For some time now questions have been raised in relation to disparities between different regions of the United Kingdom and how each of said regions is allocated funding and approval for construction projects.
Perhaps the region which is expected to see the greatest turnaround in the not-too-distant future is the North of England, courtesy of the Northern Powerhouse agenda which the Coalition Government outlined in their 2014 Autumn Statement.
Back when the UK was governed by a coalition of the Conservative and Liberal Democrat parties, the government allocated a sum of £7Bn towards investment in the North of England, making it an economic rival of nation’s capital.

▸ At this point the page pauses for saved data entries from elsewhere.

-- ==== Sys2Proof/Machine/Xlate.lean ====
section
/-!
DEFINITION. Translation: the physical map (R229), the walk (R231, R232), TLBs and walks in flight (R296, R297), permissions (R106),
untranslated running (R365) and striped pages (R347).
-/

namespace Sys2Proof.Machine

/-! The physical map (R229). -/

/-- Dispatcher memory: the 512 MiB of HBM that firmware reserves, which no hart reaches (R313). R313 names no place: the model takes the top of
HBM, and an access there meets what one to a hole does (DESIGN CHOICE, log 76). -/
def dispatcherBase : Nat := 2 ^ 39 - 2 ^ 29

/-- Memory offsets that exist: HBM and the second tier. -/
def memOffsetOk (off : Nat) : Bool := decide (off < dispatcherBase ∨ (2 ^ 40 ≤ off ∧ off < 3 * 2 ^ 40))
/-- A physical address of memory that exists. -/
def memPaOk (pa : Nat) : Bool := !isWindow pa && memOffsetOk (pa % 2 ^ 42)
/-- The second tier. -/
def isTier2 (pa : Nat) : Bool := decide (2 ^ 40 ≤ pa % 2 ^ 42)
/-- A range of memory without a hole, in one range of R229. -/
def memRangeOk (pa len : Nat) : Bool :=
  memPaOk pa && memPaOk (pa + len - 1) && isTier2 pa == isTier2 (pa + len - 1)

/-! The fabric (R340, R342, R344). -/

/-- A module that exists and is in service. -/
def live (s : State) (m : Nat) : Bool :=
  let e := s.extents
  decide (m % 32 < e.nx ∧ m / 32 % 32 < e.ny ∧ m / 1024 % 4 < e.nv ∧ m / 4096 < e.nw) && (moduleOf s m).inService

/-- The first port and the number of ports of a direction: X, Y, V, W, each upward and downward (R340). -/
def portGroup (dim : Nat) (down : Bool) : Nat × Nat :=
  if dim < 2 then (16 * dim + (if down then 8 else 0), 8) else (32 + 8 * (dim - 2) + (if down then 4 else 0), 4)

/-- Place value, extent and coordinate of a module in a dimension. -/
def dimUnit (dim : Nat) : Nat := [1, 32, 1024, 4096].getD dim 1
def dimExtent (s : State) (dim : Nat) : Nat := [s.extents.nx, s.extents.ny, s.extents.nv, s.extents.nw].getD dim 1
def dimSize (dim : Nat) : Nat := if dim < 2 then 32 else 4
def dimOf (m dim : Nat) : Nat := m / dimUnit dim % dimSize dim
def setDim (m dim x : Nat) : Nat := m + x * dimUnit dim - dimOf m dim * dimUnit dim

/-- The dimension and the way of a port (R340). -/
def portTurn (port : Nat) : Nat × Bool :=
  if port < 32 then (port / 16, decide (8 ≤ port % 16)) else (2 + (port - 32) / 8, decide (4 ≤ (port - 32) % 8))

/-- The module at the other end of a port. -/
def portPeer (s : State) (m port : Nat) : Option Nat :=
  let (dim, down) := portTurn port
  let n := dimExtent s dim
  let x := dimOf m dim
  if 48 ≤ port then none
  else if dim < 2 then some (setDim m dim (if down then (x + n - 1) % n else (x + 1) % n))
  else if down then (if x = 0 then none else some (setDim m dim (x - 1)))
  else if x + 1 < n then some (setDim m dim (x + 1)) else none

/-- A port as training has left it. One without an entry came up at bring-up; one whose peer does not exist stays down (R340). -/
def portState (s : State) (m port : Nat) : FabricPort :=
  let p := (assocGet (moduleOf s m).ports port).getD FabricPort.reset
  { p with up := p.up && (portPeer s m port).isSome }

/-- Every port of a group is down. -/
def groupDown (s : State) (m : Nat) (g : Nat × Nat) : Bool := (List.range g.2).all fun i => !(portState s m (g.1 + i)).up

/-- The first live port of a group, from its port `first` on in cyclic order (R342). -/
def livePort (s : State) (m : Nat) (g : Nat × Nat) (first : Nat) : Option Nat :=
  ((List.range g.2).map fun i => g.1 + (first + i) % g.2).find? fun p => (portState s m p).up

/-- The module beside one in the parallel ring of a detour (R344). -/
def beside (s : State) (m : Nat) : Option Nat :=
  let step (dim : Nat) : Option Nat :=
    let x := dimOf m dim
    if dimExtent s dim ≤ 1 then none else some (setDim m dim (if x + 1 < dimExtent s dim then x + 1 else x - 1))
  (step 2).orElse fun _ => step 3
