-- ==== Sys2Proof/Machine/Access.lean ====
section
/-!
DEFINITION. How accesses are performed: the order a strand's accesses keep (R29, R32, R118, R119, R248, R259 to R262), acceptance of
stores, and loads, stores and atomics at cores, homes and windows (R109 to R113, R122, R224, R236).
-/

namespace Sys2Proof.Machine

/-! Order. -/

/-- NBARR and NBWAIT, which release and acquire at cluster scope (R219). -/
def Op.isNamed : Op → Bool
  | .nbArrive _ _ _ | .nbWait _ _ _ => true
  | _ => false

/-- An access to memory or a window, or to a named barrier. -/
def Pending.isAccess (p : Pending) : Bool := !p.spans.isEmpty || p.op.isNamed

/-- Stores whose acceptance ends them for their strand, and cache maintenance (R107, R120). -/
def Op.buffered : Op → Bool
  | .store _ | .saveImage _ _ | .storeNone | .storeBits _ _ _ | .vbenc _ _ _ _ | .redDecl _ | .barInit _ | .decOpen _ | .cflush | .cinval => true
  | _ => false

/-- An acquire part wider than strand scope (R248). A PROPOSE or DREAD that finds the cell decided acquires at the winner's scope, whatever
its own (R251). -/
def Pending.acquires (p : Pending) : Bool :=
  match p.op with
  | .propose _ _ | .decRead _ => true
  | _ => p.mod.scope != .strand && (p.mod.order == .acq || p.mod.order == .ar || (p.mod.order == .sc && !p.store))
/-- The order asks for a release wider than strand scope (R248). -/
def Pending.relOrder (p : Pending) : Bool :=
  p.mod.scope != .strand && (p.mod.order == .rel || p.mod.order == .ar || (p.mod.order == .sc && (p.store || p.op.isRmw)))
/-- An event with a release part. ST.z is on no location: its release is the effect of FNC.rel (R261). -/
def Pending.releases (p : Pending) : Bool := p.op != .storeNone && p.relOrder
def Pending.isSc (p : Pending) : Bool := p.mod.order == .sc

/-- Has the effect of FNC.rel (R118, R248, R261): FNC itself, TDECL and TUNDECL, an ST.z or MCMD with a release part (R306), and a CAS with
one, which may turn out to store nothing. -/
def Pending.relFence (p : Pending) : Bool :=
  match p.op with
  | .fence => p.mod.order != .acq
  | .tdecl _ | .tundecl => p.mod.scope != .strand
  | .storeNone | .mcmd _ _ _ | .atomic .cas _ _ => p.relOrder
  | _ => false

/-- The operations before one in program order. -/
def before (hs : HartState) (seq : Nat) : List Pending := hs.run.ops.takeWhile fun q => decide (q.seq < seq)

/-- Every earlier access is performed and every earlier store visible: what an FNC.rel at a place of program order waits for (R118).
`stores` are the strand's invisible stores. -/
def relDone (stores : List Accepted) (hs : HartState) (seq : Nat) : Bool :=
  ((before hs seq).all fun q => !q.isAccess || outOfWay hs q) && stores.all fun a => decide (seq < a.p.seq)

/-- A fence holds later accesses back no longer (R118, R119). -/
def fenceDone (stores : List Accepted) (hs : HartState) (f : Pending) : Bool :=
  match f.op with
  | .fenceLight => (before hs f.seq).all fun q => !q.isAccess || outOfWay hs q
  | .fence =>
    (!(f.mod.order == .acq || f.mod.order == .ar) ||
      (before hs f.seq).all fun q => !q.isAccess || outOfWay hs q || (q.store && !q.op.isRmw)) &&
      (f.mod.order == .acq || relDone stores hs f.seq)
  | _ => true

/-- A fence orders a later access: an acquire fence every one, a release fence what writes, FNC.LT every one. The fence an ST.z of SC order
leaves behind keeps its place among the SC events too (R261). -/
def fenceHolds (f p : Pending) : Bool :=
  match f.op with
  | .fenceLight => true
  | .fence => f.mod.order == .acq || f.mod.order == .ar || p.writes || (f.isSc && p.isSc)
  | _ => false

Delving further into the Northern Powerhouse agenda, a branch named the Manchester Strategy (2016-2025) can be identified wherein the Greater Manchester region was planned to receive £300M out of the Housing Investment Fund as well as consolidated transport and health and social care budgets alongside strategic planning powers.
The Manchester Strategy
With just five years remaining for the current Manchester Strategy, it can be most assuredly said that the progress which has been made so far reveals the future for the urban North.
The regeneration of the Ancoats and New Islington district in Northern Manchester has been a focal point for investment since the Manchester Strategy was first imposed in 2016, with Spinningfields, Piccadilly, and Airport City being likewise important locations.

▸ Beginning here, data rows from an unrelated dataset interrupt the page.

/-- Adds a grid under an id, in ascending order of id. -/
def addGrid (s : State) (m : Nat) (g : Grid) : State :=
  let ms := moduleOf s m
  let s1 := setModule s m { ms with
    grids := (ms.grids.filter fun x => x.id < g.id) ++ [g] ++ ms.grids.filter fun x => g.id < x.id }
  s1

/-- Releases the groups that wait for nobody; none while the context's take runs (R318). -/
def releaseAll (s : State) (m id : Nat) : State :=
  match gridOf s m id with
  | none => s
  | some g =>
    if takeRunning s m g.by_.gang then s
    else if g.nvec = 0 then enterGrid s m id
    else releaseGroups s m id (List.range g.size)

/-- The physical address of the completion word: the first piece when there are two. -/
def glaunchCaddr (p : Pending) : Nat := if 2 ≤ p.spans.length then p.pa else 0

/-- What the completion word of a GLAUNCH meets as an 8-byte store, before its descriptor is looked at (R106, R213). -/
def glaunchWordCause (s : State) (h : Hart) (p : Pending) : Option (Cause × Word) :=
  let word := p.spans.take (p.spans.length - 1)
  let winCause (y : Span) : Option (Cause × Word) := y.at_.bind fun b =>
    if isWindow b.pa then (windowCheck s (accessorOf h p.by_) false b.pa 8 .store (2 ^ 63)).map fun c => (c, y.va) else none
  (word.findSome? winCause).orElse fun _ => memError s (hartModule h) false word

/-- What a GLAUNCH meets at its completion word, then at its descriptor. -/
def glaunchCause (s : State) (h : Hart) (p : Pending) (x : Span) : Option (Cause × Word) :=
  (glaunchWordCause s h p).orElse fun _ => loadCause s h { p with spans := [x] }

/-- GLAUNCH's answer (RESULT_RETURN). It waits while no grid id is free. -/
def glaunchResult (s : State) (h : Hart) (hs : HartState) (p : Pending) : State :=
  let m := hartModule h
  match p.spans.getLast? with
  | none => s
  | some x => match x.at_ with
    | none => s
    | some a =>
      if !mayPerform s h hs p true then s
      else match glaunchCause s h p x, cohAll s (.op h p.seq) .read none (memRanges [x]) with
        | some (c, v), _ => failOp s h p.seq c v
        | none, .wait s' => s'
        | none, .ok s' =>
          let desc := (List.range 4).map fun i => memWord s'.mem (a.pa + 8 * i)
          match tttUnits s' m ((desc.getD 0 0).toNat % 256) with
          | l :: ls => sendSnoops s' (.op h p.seq) .read (l :: ls)
          | [] => match gridCause s' m desc with
            | some c => failOp s h p.seq c x.va
            | none => match freeGridId s' m with
              | none => updateOp s' h p.seq fun q => { q with phase := .waiting }
              | some id =>
                let g : Grid := ⟨id, desc, p.by_, glaunchCaddr p, [], [], [], [], [], 0, 0, none, none, 0⟩
                giveResult (releaseAll (addGrid s' m g) m id) h hs p [BitVec.ofNat 64 id] {}

/-! Join records (R279). -/

def joinOf (s : State) (r : JoinRef) : Option JoinRec := assocGet (dieState s r.die).joins r.index
def setJoin (s : State) (r : JoinRef) (x : JoinRec) : State :=
  setDie s r.die { dieState s r.die with joins := assocSet (dieState s r.die).joins r.index x }
def dropJoin (s : State) (r : JoinRef) : State :=
  setDie s r.die { dieState s r.die with joins := assocDel (dieState s r.die).joins r.index }

def isSpawn (p : Pending) : Bool := match p.op with
  | .spawn _ _ _ => true
  | _ => false

/-- Frees a strand's join record when nothing uses it (R279). -/
def tidyJoin (s : State) (h : Hart) : State :=
  match hartOf s h with
  | none => s
  | some hs => match hs.joinOwn with
    | none => s
    | some r =>
      if hs.st.jcnt = 0 && !hs.run.ops.any isSpawn then dropJoin (setHart s h { hs with joinOwn := none }) r else s

/-! SPAWN (R214, R252). -/

/-- SPAWN waits unissued while its die has no join record left. -/
def spawnInstr (size : Nat) (d : Dst) (entry arg : Src) (target : Hart → HartState → Option Nat) (s : State) : Result :=
  issue s size { srcs := [entry, arg], dsts := [d], profile := .coreOnly, place := true } fun h s hs vals =>
    let op := newOp hs (.spawn (vals.getD 0 0) (vals.getD 1 0) (target h hs)) (.scalar d)
    match hs.joinOwn with
    | some _ => .done s (addOp hs op)
    | none => match freeJoin s (hartDie h) with
      | none => .park (.blocked .join)
      | some r => .done (setJoin s r ⟨hs.id.uid, 0⟩) (addOp { hs with joinOwn := some r } op)

def execSpawn (d : Dst) (entry arg : Src) (c : Option Coord) (s : State) : Result :=
  match c with
  | none => spawnInstr 8 d entry arg (fun _ _ => none) s
  | some co => spawnInstr 16 d entry arg (fun h hs => some (coordCore h hs co)) s

/-- A window store of the parent may still be on its way to the target, or an earlier fence does not release yet (R252). -/
def spawnWaits (s : State) (h : Hart) (hs : HartState) (p : Pending) (target : Option Nat) : Bool :=
  let near (c : Nat) : Bool := match target with
    | some t => c == t
    | none => coreCluster c == coreCluster (ownCore h)
  let aims (q : Pending) : Bool := q.windowCores.any near
  let st := invisibleBefore s hs.id.uid p.seq
  (st.any fun a => aims a.p) || (before hs p.seq).any fun q =>
    if q.op.isFence then !fenceDone st hs q
    else (q.store && !q.settled && (!q.placed || aims q)) || (q.relFence && !outOfWay hs q && !relDone st hs q.seq)

/-- SPAWN's message leaves (RESULT_RETURN). -/
def spawnSend (s : State) (h : Hart) (hs : HartState) (p : Pending) (entry arg : Word) (target : Option Nat) : State :=
  if p.phase ≠ .request || spawnWaits s h hs p target then s
  else updateOp (sendMsg s (.launch target hs.id.uid p.seq entry arg p.by_)) h p.seq fun q => { q with phase := .waiting }

/-- A child of a strand on a slot, with what its SPAWN took from the parent (R311); `act` is the action that replays its launch (R333). -/
def startChild (s : State) (parent : HartState) (by_ : Poster) (act : Option Nat) (c n : Nat) (entry arg : Word) : State :=
  let (s1, u) := freshUid s
  let gid := s1.nextId
  let s2 := { s1 with nextId := gid + 1, groups := s1.groups ++ [(gid, ⟨coreModule c, parent.id.gang, .child, 1, []⟩)] }
  let hs := newStrand u .child gid by_ entry
  let hs' := { hs with
    id := { hs.id with
      k2 := parent.id.k2
      k4 := parent.id.k4
      k5 := parent.id.k5
      k6 := parent.id.k6
      k7 := arg }
    joinParent := parent.joinOwn }
  install s2 c n (gateFor s2 (coreModule c) parent.id.gang act hs')

/-- Counts a child at its parent and in the join record. -/
def countChild (s : State) (h : Hart) : State :=
  match hartOf s h with
  | none => s
  | some hs =>
    let s1 := setHart s h { hs with st := { hs.st with jcnt := hs.st.jcnt + 1 } }
    match hs.joinOwn with
    | none => s1
    | some r => match joinOf s1 r with
      | some x => setJoin s1 r { x with count := x.count + 1 }
      | none => s1

/-- What a launch message meets: a status, and the core and slot of the child when it is LAUNCHED. A parked one has no slot. -/
def launchStatus (s : State) (h : Hart) (hs : HartState) (target : Option Nat) (entry : Word) : Nat × Option (Nat × Option Nat) :=
  let place (c : Nat) : Nat × Option (Nat × Option Nat) :=
    if takenOn s (coreModule c) hs.id.gang then (0, some (c, none))
    else match (freeSlots s c).head? with
      | some n => (0, some (c, some n))
      | none => (1, none)
  if entry &&& 3#64 ≠ 0 then (4, none)
  else if hs.st.jcnt = 255 then (3, none)
  else match target with
    | some c => if coreModule c ≠ hartModule h || !coreUsable s c then (2, none) else place c
    | none => match clusterFree s (coreCluster (ownCore h)) with
      | some c => place c
      | none => (1, none)

/-- LAUNCH_MESSAGE: a launch message reaches the target's task inbox (R214, R252, R331). -/
def execLaunchMessage (i : Nat) (s : State) : Result :=
  match assocGet s.msgs i with
  | some (.launch target parent seq entry arg by_) =>
    let s0 := dropMsg s i
    match hartByUid s0 parent with
    | none => .next s0
    | some (h, hs) =>
      let (k, at_) := launchStatus s0 h hs target entry
      let s1 := match at_ with
        | some (c, some n) => startChild (countChild s0 h) hs by_ none c n entry arg
        | some (c, none) => parkPacket (countChild s0 h) (coreModule c) hs.id.gang (.launch c parent entry arg by_)
        | none => s0
      .next (finishOp s1 h seq [BitVec.ofNat 64 k])
  | _ => .next s

/-! JOIN and RETIRE (R214, R215). -/

def execJoin (s : State) : Result :=
  issue s 8 { profile := .coreOnly } fun _ s hs _ => if hs.st.jcnt = 0 then .done s hs else .park .children

/-- What a strand gives back when it ends (R173, R162, R215). -/
def leaveSlot (s : State) (h : Hart) (uid : Nat) : State :=
  let s1 := match h with
    | .strand c n => setCore s c (releaseTiles (coreOf s c) n)
    | .engine e => { s with engines := assocDel s.engines e }
  dropHart (leaveLong s1 uid) h

/-- A strand or engine hart ends: its group, its parent. -/
def endHart (s : State) (h : Hart) (hs : HartState) : State :=
  let s1 := leaveSlot s h hs.id.uid
  let s2 := match hs.joinParent, hs.plink with
    | some r, _ => sendMsg s1 (.join r)
    | none, some (m, k) => sendMsg s1 (.joinLink m hs.id.gang k)
    | none, none => s1
  groupStrandEnds s2 hs.id.group

/-- RETIRE (R215): as a switch marker, then the wait for children, then the end. -/
def execRetire (s : State) : Result :=
  issue s 8 {} fun h s hs _ =>
    let hs' := { hs with run := { hs.run with retiring := true } }
    if !finished s hs then .final (parked s h hs' (.blocked .finished) none)
    else if hs.st.jcnt ≠ 0 then .final (parked s h hs' .children none)
    else .final (endHart (noteIssue s h) h hs)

The strategy itself sought to establish Manchester as a ‘world-class’ city, which reflects well upon the Northern Powerhouse agenda as the city lies at the heart of plans surrounding it, with a good supply of well-designed office buildings and bespoke space for the creative and scientific sectors.
Furthermore, the strategy aims to utilise brownfield site construction to create a city that is attractive to look at while also being clean, environmentally friendly, safe, and a place where people can aspire to be successful, with rife opportunities.

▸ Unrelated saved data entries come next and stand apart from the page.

-- ==== Sys2Proof/Machine/Gang.lean ====
section
/-!
DEFINITION. Timed actions of a gang (R325 to R334): their start, reports and gates; the take (R283 to R288, R318, R319), the launch
and the resume (R289, R321, R326, R333), and gang grids (R329, R330).
-/

namespace Sys2Proof.Machine

/-! Records of a module. -/

/-- The position of a module in a set. -/
def posIn (mset : List Nat) (m : Nat) : Nat := mset.idxOf m

/-- The header of a position in the context area (R284). -/
def headerPa (t : Timed) (pos : Nat) : Nat := t.ctx + 64 * pos
def headerRecBase (s : State) (t : Timed) (pos : Nat) : Nat := (memWord s.mem (headerPa t pos + 8)).toNat
def headerNmax (s : State) (t : Timed) (pos : Nat) : Nat := memNat s.mem (headerPa t pos + 16) 4
def headerNrec (s : State) (t : Timed) (pos : Nat) : Nat := memNat s.mem (headerPa t pos) 4
def headerGrids (s : State) (t : Timed) (pos : Nat) : Nat := (memWord s.mem (headerPa t pos + 24)).toNat

def actionOf (s : State) (m n : Nat) : Option Action := (moduleOf s m).actions.find? fun a => a.order.n == n
def setAction (s : State) (m : Nat) (a : Action) : State :=
  let ms := moduleOf s m
  setModule s m { ms with actions := ms.actions.map fun x => if x.order.n = a.order.n then a else x }

/-- Changes a gang's record on a module, pending or begun. -/
def mapTimed (s : State) (m : Nat) (f : Timed → Timed) : State :=
  let ms := moduleOf s m
  setModule s m { ms with
    timed := ms.timed.map f
    actions := ms.actions.map fun a => { a with order := f a.order } }

/-- Every record of a module, pending or begun. -/
def allTimed (s : State) (m : Nat) : List Timed := (moduleOf s m).timed ++ (moduleOf s m).actions.map (·.order)

/-! STRAGGLE and gates (R327, R328). -/

/-- Marks the strands that an action's gate holds halted. -/
def haltHeld (s : State) (m n : Nat) : State :=
  { s with harts := s.harts.map fun (h, hs) =>
      if hartModule h = m && hs.run.gate == some n then (h, { hs with run := { hs.run with halted := true } }) else (h, hs) }

/-- STRAGGLE, once per action. -/
def straggle (s : State) (m : Nat) (t : Timed) : State :=
  if t.straggled then s
  else
    let s1 := mapTimed s m fun x => if x.n = t.n then { x with straggled := true } else x
    raiseModule (haltHeld s1 m t.n) m .straggle (BitVec.ofNat 64 t.gang)

/-- A report comes to a module: of its own, or in a message. -/
def takeReport (s : State) (m : Nat) (t : Timed) (r : Report) : State :=
  let s1 := mapTimed s m fun x => if x.n = t.n then { x with reports := x.reports ++ [r] } else x
  openGates (if r.late then straggle s1 m t else s1) m

/-! Starting (R326, R327, R334). -/

/-- A module acts on the switch token: free-running, and not at position 0. -/
def onToken (s : State) (m : Nat) (t : Timed) : Bool := (moduleOf s m).unit.clock == .free && posIn t.mset m != 0

/-- A resume that waits for a report after its STRAGGLE makes room for the pre-empt that takes its strands (R328, R330). -/
def givesWay (a : Action) (t : Timed) : Bool := t.act == 1 && a.order.straggled && a.stage == .release

/-- A pending record may be performed: first of its gang in START order, no other action of it under way, and its time has come. -/
def mayBegin (s : State) (m : Nat) (t : Timed) : Bool :=
  let ms := moduleOf s m
  let first := ms.timed.all fun u => u.gang != t.gang || u.n == t.n || decide (t.start < u.start) || (u.start == t.start && decide (t.n < u.n))
  first && (ms.actions.all fun a => a.order.gang != t.gang || a.stage == .done || givesWay a t) && !ms.stopped &&
    (if onToken s m t then t.token else decide (t.start ≤ timeOf s m))

/-- The grid records of a position's save area. -/
def areaRecords (s : State) (t : Timed) (pos : Nat) : List Nat :=
  gridRecords s.mem (memNat s.mem (headerGrids s t pos) 1) (headerGrids s t pos + 64)

/-- A record is that of a gang grid (R329). In a launch it has SCOPE = 5, and NMOD ≥ 2. Other grids with SCOPE = 5 are taken too, and GLAUNCH
never creates a gang grid: in a resume a gang grid is one that has a scoreboard, that every module's area records, and that no take of this machine
recorded as another grid under its id (DEDUCED, log 65). -/
def gangRecord (s : State) (t : Timed) (pa : Nat) : Bool :=
  recordScope s.mem pa == 5 &&
    if t.act = 0 then decide (2 ≤ t.mset.length)
    else recordSblen s.mem pa != 0 && !s.solo.contains (t.gang, recordKey s.mem pa, recordId s.mem pa) && (List.range t.mset.length).all fun pos =>
      (areaRecords s t pos).any fun q => recordKey s.mem q == recordKey s.mem pa

/-- Inserts by ascending key. -/
def insertKey {α : Type} (key : α → Nat) (x : α) : List α → List α
  | [] => [x]
  | y :: rest => if key x ≤ key y then x :: y :: rest else y :: insertKey key x rest
def sortKey {α : Type} (key : α → Nat) (l : List α) : List α := l.foldr (insertKey key) []

/-- The records of the gang grids of a position, in an order that every module finds alike: by DESC and CADDR. The areas themselves are in the order
of each module's own ids (R319). -/
def gangRecords (s : State) (t : Timed) (pos : Nat) : List Nat :=
  sortKey (fun pa => (recordKey s.mem pa).foldl (fun n w => n * 2 ^ 64 + w.toNat) 0) ((areaRecords s t pos).filter (gangRecord s t))

/-- The gang grids of a position, as read under no id. -/
def gangGrids (s : State) (t : Timed) (pos : Nat) : List Grid :=
  (gangRecords s t pos).map fun pa => readGrid s.mem pa 0 t.by_ (some ⟨[0, 1], 0, []⟩) 0 0

/-- The groups of each gang grid of a position that its strand records hold in flight: of ROLE 0, with k5 the grid's id (R320). -/
def gangFlying (s : State) (t : Timed) (pos : Nat) : List (List Nat) :=
  let rs := (List.range (headerNrec s t pos)).map fun i => readRecord s.mem (headerRecBase s t pos + i * 0x1800) i t.gang 0
  (gangRecords s t pos).map fun pa =>
    ((rs.filter fun r => r.role = 0 && r.hs.id.k5.toNat == recordId s.mem pa).map (·.hs.id.k2.toNat)).eraseDups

Part of achieving this utopian-sounding city under the Manchester Strategy involves the incorporation of the district of Ancoats and New Islington into the Manchester Northern Quarter.
This would thereby extend the city boundary and increase the overall population to approximately 50,000 people, whilst also providing the necessary space for the aforementioned creative quarter.
Ancoats and New Islington
Residential building in Ancoats and New Islington has certainly utilised the £300M which was provided to the city region following the 2014 Autumn Statement, with 20 different development companies having placed investment into the district as early on in the regeneration process as November 2016.
Some of these development companies included the likes of Nuovo Apartments, Urban Splash, and X1 Media City Limited, with some organisations with investment in the district not even falling under the label of development companies, with such organisations including the Manchester City Council and the Manchester Ship Canal Company.
At this point a grand total of 1,173 housing units had been completed in the district while a further 892 units were, in November 2016, still under construction, with a further 568 granted planning permission and 175 under consideration.
The Ancoats and New Islington district is divided into six areas of development, including: Great Ancoats Street and Oldham Road Frontage, The Ancoats Core, The Poland Street Zone, The Great Ancoats Street Frontage, The New Islington Neighbourhood, and the Ashton Canal Corridor.
Utilising the waterfront views, the modern residential buildings which now stand in Ancoats and New Islington are some of the best properties in Manchester, accompanied by mixed-use office developments, which were fitted-out in existing industrial buildings, and new schools as well.
In fact, it is not just the design and construction standards which make the North Manchester district so unique and utopian as an urban area, the collaborative community squares which operate in the district are organised in such a way that it will undoubtedly be employed city, and eventually region, wide.
Through this technique, businesses and community organisations, covering the likes of the police, councillors, and local business owners, meet up on a regular basis to discuss social schemes, public safety, and regeneration efforts, allowing the district to improve both physically and socially.
A model for the North
The regeneration of Ancoats and New Islington under the Manchester Strategy of the Northern Powerhouse should be viewed as a roaring success in light of the project’s use of brownfield sites and considering the truly mindful and collaborative way in which the district community is now run.
For that reason, once the Manchester Strategy runs it’s course and the Conservative Government allocates further funds and powers to areas of the North to bolster the Northern Powerhouse agenda, cities like Newcastle, Liverpool, Sheffield, Leeds, and Hull should all use the Mancunian district as the standard for their own regeneration schemes.
If all the cities featured under the Northern Powerhouse were to operate under the ‘Ancoats Template’, it can quite safely be said that the North would quickly become the intended economic rival of London.